The area of the square is given by: l^2 which is x^2
The area of the circle is given by: π*r^2
Therefore the ecuation of the total ares is given by: x^2+πr^2
The perimeter on the other hand is given by: 4x*2πr; which is the sume of the perimeter of the square 4x plus the perimeter of the circle 2πr. If we solve the perimeter ecuation for "r" we obtain a function if variable "x" tha we can substitute on the function of Area. 120= 4x + 2πr
(120-4x)/2π=r
r=(2(30x-x))/π Then we substitute "r" in the original funciton.
A=x^2+(2(30-x)/π)
Then simplify and derivate:
A=x^2+(4(30-x)^2)/π
A= x^2+(4(900-30x+x^2))/π
A=x^2+(3600+120x+x^2)/π
A=(πx^2+3600+120x+x^2)/π
A= (x^2 (π+4)+3600+120x)/π
A= 1/π(x^2 (π+4)+3600-120x)
A'=1/π(2(x+4)x-120) Afterwards we have to equal the expression to zero(0) and solve for x.
1/π (2(π+4)x-120)=0
2(π+4)x=120
(π+4)x=60
x=60/((π+4) )
Then we can substitute further by substituting "x" nad obtain our area.
((60/(π+4))^2 (π+4)+3600-120(60/(π+4)))/π=A
(60/(π+4))^2 (π+4)+3600-120(60/(π+4))=A
3600+3600-120(60/(π+4))=A
7120-120(60/(π+4))=A
7120-1008.17=A
A=6111.83m^2
There now you substitute the value in the totl are function to obtain how much each figure will represent.
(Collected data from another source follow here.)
/-- A register of a core's slots: ignored while a tenant context is RESIDENT, and where a region leaves its buffer (R261, R262). -/
def State.storeSlots (s : State) (core i : Nat) (v : Word) : State :=
  let w := v &&& maskRegions
  if i < 4 then
    s.updCore core (fun r => { r with slotTableNext := some ((r.slotTableNext.getD r.slotTable).set i v) })
  else if s.tenantResident core then s
  else match i with
  | 4 => s.updCore core (fun r => { r with slotPart := v &&& maskSLOTPART })
  | 5 => if regionsFit w 64 then s.updCore core (fun r => { r with slotWinF := w }) else s
  | 6 => if regionsFit w 64 then s.updCore core (fun r => { r with slotWinW := w }) else s
  | _ => if regionsFit w 32 then s.updCore core (fun r => { r with slotWinC := w &&& 0x7F7C7F7C7F7C7F7C }) else s

def State.storeSched (s : State) (die o : Nat) (v : Word) : State :=
  if o = 0x00 then
    s.updDie die fun d =>
      let w := v.toNat % 32
      let wlog : Word := if 10 ≤ w ∧ w ≤ 24 then BitVec.ofNat 64 w else d.schcfg &&& 0x1F
      { d with schcfg := (v &&& maskSCHCFG &&& ~~~(0x1F : Word)) ||| wlog }
  else if o = 0x08 then s.updDie die (fun d => { d with bdecay := v &&& 0xFFFFFFFF })
  else if o = 0x10 then s.updDie die (fun d => { d with slice := v &&& 0xFFFFFFFFFFFF })
  else if o = 0x18 then s.updDie die (fun d => { d with coldage := v &&& 0xFFFFFFFFFFFF })
  else if 0x100 ≤ o ∧ o < 0x500 then s.storePart die ((o - 0x100) / 0x40) ((o - 0x100) % 0x40 / 8) v
  else if 0x1000 ≤ o ∧ o < 0x2000 then s.storeSlots (64 * die + (o - 0x1000) / 0x40) ((o - 0x1000) % 0x40 / 8) v
  else s

/-! ### Command control page (R284, R285, R291) -/

def State.queueWord (s : State) (die h i : Nat) : Word :=
  let q := s.queue die h
  match i with
  | 0 => q.qctl
  | 1 => q.qbase
  | 2 => q.qroot
  | 3 => q.wptr ++ q.rptr
  | 4 => q.qfault
  | 5 => q.done.setWidth 64
  | _ => 0

def State.commandWord (s : State) (die o : Nat) : Word :=
  if o < 0x4000 then s.queueWord die (o / 0x40) (o % 0x40 / 8)
  else if o < 0x4080 then SMap.getD (s.die die).modelTabs ((o - 0x4000) / 8) 0
  else 0

/-- QCTL's fields other than STATE, written while DISABLED; LOG2N outside 9-24 keeps its value. -/
def Queue.writeFields (q : Queue) (v : Word) : Queue :=
  let n := (v.extractLsb' 16 5).toNat
  let log2n : Word := if 9 ≤ n ∧ n ≤ 24 then v &&& 0x1F0000 else q.qctl &&& 0x1F0000
  { q with qctl := (q.qctl &&& 0xFFFF) ||| (v &&& 0xFFF8000000) ||| log2n }

def State.storeQueue (s : State) (die h i : Nat) (v : Word) : State :=
  let q := s.queue die h
  let free := decide (q.state = qDISABLED)
  match i with
  | 0 => (if free then s.setQueue die h (q.writeFields v) else s).queueState die h (v.toNat % 8)
  | 1 => if free then s.setQueue die h { q with qbase := v &&& 0x01FFFFFFFFFFF000 } else s
  | 2 => if free then s.setQueue die h { q with qroot := v &&& maskBase } else s
  | _ => s

def State.storeCommand (s : State) (die o : Nat) (v : Word) : State :=
  if o < 0x4000 then s.storeQueue die (o / 0x40) (o % 0x40 / 8) v
  else if o < 0x4080 then s.updDie die (fun d => { d with modelTabs := SMap.put d.modelTabs ((o - 0x4000) / 8) v })
  else s

/-! ### Die fault page (R326) -/

def maskQueueBase : Word := 0x000FFFFFFFFFF01F

def FaultPage.word (f : FaultPage) (o : Nat) : Word :=
  match o with
  | 0x00 => f.fqbase
  | 0x08 => f.fqTail ++ f.fqHead
  | 0x18 => f.waited ++ BitVec.ofNat 32 f.waiting.length
  | 0x20 => f.eqbase
  | 0x28 => f.eqTail ++ f.eqHead
  | 0x30 => f.overwritten ++ f.dropped
  | _ => 0

def State.storeFault (s : State) (p : FaultPort) (o : Nat) (v : Word) : State :=
  let f := s.faultPage p
  match o with
  | 0x00 => (s.setFaultPage p { f with fqbase := v &&& maskQueueBase }).drainFaults p f.waiting.length
  | 0x08 => s.moveFaultHead p (v.extractLsb' 0 32)
  | 0x10 => s.closeFault p (v.extractLsb' 32 32) (v.getLsbD 0)
  | 0x20 => s.setFaultPage p { f with eqbase := v &&& maskQueueBase }
  | 0x28 => s.setFaultPage p { f with eqHead := v.extractLsb' 0 32 }
  | _ => s
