/-- R324-R327: closing an open entry as served lets a waiting thread execute its instruction again, a bundle replay, a block-transfer engine
go on; as declined the thread takes the XLATE trap, the bundle's BUNDLE trap is pending with XLATE, a suspended copy sets ULIPEND bit 15,
an engine aborts; one that names no open entry changes nothing. Freeing entries moves FQHEAD, and the first waiting fault takes a free entry:
its 160 bytes stand in the queue and it is open under its sequence. R3, R46: a store of a register's whole doubleword writes what its access
codes let it; of four bytes, those. The table entry's offsets are the model's (log entry 62). R14: the victim of the first steal
request gives the upper half of what it holds, none where that is fewer than two, and the thief takes it, or notes that it got nothing. R282,
R348: a retired core, channel or link is out of service and in the retirement list, once, and again in service where that is undone; every
minimum of the package's dies is scaled to what remains. -/
def Obligations.ServiceResults : Prop :=
  (∀ (s : State) (die : Nat) (e : FaultEntry), (s.die die).fault.open_ = [e] →
    let closed (t : State) : Prop := (t.die die).fault.open_ = []
    (∀ seq (b : Bool), seq ≠ e.seq → exec (if b then .faultServed (.cobalt die) seq else .faultDeclined (.cobalt die) seq) s = .next s) ∧
    (∀ c, s.ctx e.who = some c →
      (e.source = 0 → c.wait = .page →
        (∃ t, exec (.faultServed (.cobalt die) e.seq) s = .next t ∧ t.ctx e.who = some { c with wait := .none } ∧ closed t ∧
          (∀ a, t.memByte a = s.memByte a)) ∧
        ((∀ f, c.sch.freeze = some f → f.fatal = false) → c.Handles → ∃ t c', exec (.faultDeclined (.cobalt die) e.seq) s = .next t ∧
          t.ctx e.who = some c' ∧ c'.thread.pc = c.thread.tvec ∧ c'.thread.tpc = c.thread.pc ∧ c'.thread.tval = e.va ∧
          c'.thread.tcause = trapCause 3 e.sub.toNat (e.unit == 1) ∧ c'.wait = .none ∧ closed t ∧ (∀ a, t.memByte a = s.memByte a))) ∧
      (∀ r, e.source = 1 → c.fl.replay = some r → r.paging = true →
        (∃ t c', exec (.faultServed (.cobalt die) e.seq) s = .next t ∧ t.ctx e.who = some c' ∧ c'.fl.replay = none ∧ c'.beFrozen = false ∧
          (r.entry.isDesc = false → c'.queue = .entry { r.entry with skip := 0 } :: c.queue) ∧ c'.thread = c.thread ∧ closed t) ∧
        ∃ t c', exec (.faultDeclined (.cobalt die) e.seq) s = .next t ∧ t.ctx e.who = some c' ∧ c'.bundleTrap = true ∧
          c'.fl.replay = some { r with paging := false } ∧ c'.thread.bfpc = r.entry.pc ∧ c'.thread.bfaddr = e.va ∧
          c'.thread.bfcause = BitVec.ofNat 64 (bXLATE + e.sub.toNat * 256 + r.entry.reps % 256 * 65536) ∧ closed t) ∧
      (e.source = 2 →
        (∃ t, exec (.faultServed (.cobalt die) e.seq) s = .next t ∧ t.contexts = s.contexts ∧ closed t) ∧
        (c.copySuspended e.unit = true → ∃ t c', exec (.faultDeclined (.cobalt die) e.seq) s = .next t ∧ t.ctx e.who = some c' ∧
          c'.thread = c.thread.pend 15 ∧ closed t))) ∧
    (∀ r x, e.source = 4 → (s.bt die e.who).run = some r → r.suspended = true → r.fault = some x →
      (∃ t, exec (.faultServed (.cobalt die) e.seq) s = .next t ∧
        t.bt die e.who = { s.bt die e.who with run := some { r with suspended := false, fault := none } } ∧ closed t) ∧
      ∃ t, exec (.faultDeclined (.cobalt die) e.seq) s = .next t ∧ t.bt die e.who = { s.bt die e.who with run := none, report := 6 } ∧
        closed t)) ∧
  (∀ (s : State) (p : FaultPort) (head : BitVec 32),
    let f := s.faultPage p
    let g : FaultPage := { f with fqHead := head }
    (f.waiting = [] ∨ g.hasRoom = false → exec (.faultQueueHeadAdvance p head) s = .next (s.setFaultPage p g)) ∧
    (∀ e, f.waiting = [e] → g.hasRoom = true → s.MemWf →
      let e' : FaultEntry := { e with seq := f.fqTail, host := s.hosted (portSerac p) 0 }
      let at_ := memKey (portPkg p) (queuePa f.fqbase + 160 * (f.fqTail.toNat % queueSize f.fqbase))
      ∃ t, exec (.faultQueueHeadAdvance p head) s = .next t ∧
        t.faultPage p = { g with waiting := [], fqTail := f.fqTail + 1, open_ := f.open_ ++ [e'] } ∧ t.contexts = s.contexts ∧
        ∀ a, t.memByte a = if at_ ≤ a ∧ a < at_ + 160 then e'.bytes.getD (a - at_) 0 else s.memByte a) ∧
    (∀ e : FaultEntry, f.hasRoom = false ∨ f.waiting ≠ [] →
      s.queueFault p e = s.setFaultPage p { f with waiting := f.waiting ++ [e], waited := satInc32 f.waited }) ∧
    ∀ e : FaultEntry, f.hasRoom = true → f.waiting = [] → (s.queueFault p e).faultPage p = { f with
      fqTail := f.fqTail + 1, open_ := f.open_ ++ [{ e with seq := f.fqTail, host := s.hosted (portSerac p) 0 }] }) ∧
  (∀ (s : State) (die k : Nat) (v : Word),
    exec (.registerWrite (.sched die) 0x08 8 v) s = .next (s.setDie die { s.die die with bdecay := v &&& 0xFFFFFFFF }) ∧
    exec (.registerWrite (.sched die) 0x10 4 v) s = .next (s.setDie die { s.die die with slice :=
      ((s.die die).slice &&& 0xFFFFFFFF00000000 ||| v &&& 0xFFFFFFFF) &&& 0xFFFFFFFFFFFF }) ∧
    exec (.registerWrite (.invalidation die) 0x00 8 v) s = .next (s.setDie die { s.die die with invaddr := v &&& 0x01FFFFFFFFFF0000 }) ∧
    exec (.registerWrite (.collective k) 0x08 8 v) s = .next (s.setSerac k { s.serac k with tseq := v &&& 0x11FFF }) ∧
    exec (.registerWrite (.management k) 0x00 8 v) s = .next (s.setSerac k { s.serac k with fwmode := v &&& 0x3F }) ∧
    exec (.registerWrite (.coreControl k) 0x0000 8 v) s = .next s ∧
    exec (.registerWrite (.tableEntry k) 0x10 8 v) s = .next (s.updDie (k / 1024) (fun d => { d with
      undoAreas := SMap.put d.undoAreas (k % 1024) (v &&& 0x000FFFFFFFFFF000) })) ∧
    ((∀ c, s.ctx k = some c → c.land.head = c.land.tail) → ∃ t, exec (.registerWrite (.tableEntry k) 0x00 8 v) s = .next t ∧
      t.landDesc k = v &&& 0x000FFFFFFFFFF03F ∧ t.contexts = s.contexts ∧ t.mem = s.mem) ∧
    (∀ c, s.ctx k = some c → c.land.head ≠ c.land.tail → exec (.registerWrite (.tableEntry k) 0x00 8 v) s = .next s)) ∧
  (∀ (s : State) (die : Nat),
    (∀ gid g x, firstSteal (s.stealRequests die) = some (gid, g, x) →
      let lo := (g.share x.victim).1
      let hi := (g.share x.victim).2
      let n := if hi - lo < 2 then 0 else (hi - lo) / 2
      (gid, g, x) ∈ s.stealRequests die ∧ (∀ y ∈ s.stealRequests die, x.seq ≤ y.2.2.seq) ∧
      exec (.stealRequest die) s = .next (s.setGraph gid { g with
        shares := SMap.put g.shares x.victim (lo, hi - n)
        steals := g.steals.map (fun y => if y = x then { x with answer := some (hi - n, hi) } else y) })) ∧
    (s.stealRequests die = [] → exec (.stealRequest die) s = .next s) ∧
    (∀ gid g x lo hi, SMap.find s.graphs gid = some g → pkgOfDie g.queueDie = pkgOfDie die →
      g.steals.find? (fun x => decide (x.thief = die % 8) && x.answer.isSome) = some x → x.answer = some (lo, hi) →
      ∃ t g', exec (.stealAnswer die) s = .next t ∧ SMap.find t.graphs gid = some g' ∧
        g'.steals = g.steals.filter (fun y => decide (y.thief ≠ die % 8)) ∧
        (lo < hi → g'.share (die % 8) = (lo, hi)) ∧ (hi ≤ lo → g'.tried = g.tried ++ [(die % 8, x.victim)] ∧ g'.shares = g.shares) ∧
        t.mem = s.mem ∧ t.contexts = s.contexts)) ∧
  ∀ (s : State) (die : Nat) (u : RetireUnit) (undo : Bool),
    ∃ t, exec (.retirement die ⟨u, undo⟩) s = .next t ∧ t.contexts = s.contexts ∧
    (∀ core, u = .core core → (t.core core).retired = !undo ∧ ∀ j, j ≠ core → t.core j = s.core j) ∧
    (∀ ch, u = .hbmChannel ch → (ch % 32 ∈ (t.die die).retiredChannels ↔ undo = false) ∧
      ∀ j, j ≠ ch % 32 → (j ∈ (t.die die).retiredChannels ↔ j ∈ (s.die die).retiredChannels)) ∧
    (∀ k l, u = .link k l → (l % 24 ∈ (t.serac k).retiredLinks ↔ undo = false) ∧
      ∀ j, j ≠ l % 24 → (j ∈ (t.serac k).retiredLinks ↔ j ∈ (s.serac k).retiredLinks)) ∧
    (let before := (s.serac (retireRecord die u).1).flash.retireList
      let after := (t.serac (retireRecord die u).1).flash.retireList
      (s.isRetired die u = !undo → after = before) ∧
      (s.isRetired die u = undo → undo = false → after = before ++ [(retireRecord die u).2]) ∧
      (s.isRetired die u = undo → undo = true → after = (before.reverse.erase (retireRecord die u).2).reverse)) ∧
    ∀ d p r, pkgOfDie d = retirePkg die u → SMap.find (s.die d).parts p = some r →
      let cap (kind : Nat) : Nat :=
        let cores := 64 - ((dieCores d).filter (fun k => (t.core k).retired)).length
        if kind = 0 then 4 * cores else if kind = 1 then 64 * cores else 4800 - 150 * (t.die d).retiredChannels.length
      let sum (kind : Nat) : Nat := (List.range 16).foldl (fun n p => n + minimumOf kind ((s.die d).part p).minima) 0
      let eff (kind : Nat) : Nat := if cap kind < sum kind ∧ t.anyRetired (pkgOfDie d) = true then minimumOf kind r.minima * cap kind / sum kind
        else minimumOf kind r.minima
      SMap.find (t.die d).parts p = some { r with effmin := BitVec.ofNat 64 (eff 0 + eff 1 * 2 ^ 16 + eff 2 * 2 ^ 32) }
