-- ==== Sys2Proof/Laws/Exec.lean ====
section
/-! SUPPORT. The meaning each constructor names, as an equation of exec. -/

namespace Sys2Proof.Machine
The farmer also wants a model of open boxes with square base, that have a surfface area of 20cm2 . He can afford a couple of boxes with 80\$ at 40\$ each. The equation of Volume of the box is given by:
V=x^2h
And the primary equation to optimize the size of the box is:
S= x^2+4xh=20 the sume of the area of the base plus the area of the sides.
You solve the equation for "h"and get a funtionc just like we did with "r" in the last problem.
x^2+4xh=20
4xh=20-x^2
h=(20-x^2)/4x

After you obtain the "h" you need to substitute it in the function for volume V=x^2 h.
V= x^2 ((20-x^2)/4x)
V=((20-x^2 ) x^2)/4x
V=(20x^2-x^4)/x
V=5x-x^3/4

We must define the possible domain:
which sould be more than zero and less than the value we are looking for:
v ≥0 A=x^2
x ≥0 and x≤√20
Once that we define the critical numbers:
F’(x)=5-(3x^2)/4
5-(3x^2)/4=0
-(3x^2)/4=-5
3x2=-20
x2=6.67
x=√6.67
x=±2.58
x=2.58cm
Now we can finish by substituting the value in the equation for volume:
5(2.58)-((2.58))/4
V=12.9 – 4.29
V=8.61cm3

And we're done. You obtained the maximum volume of the boxes.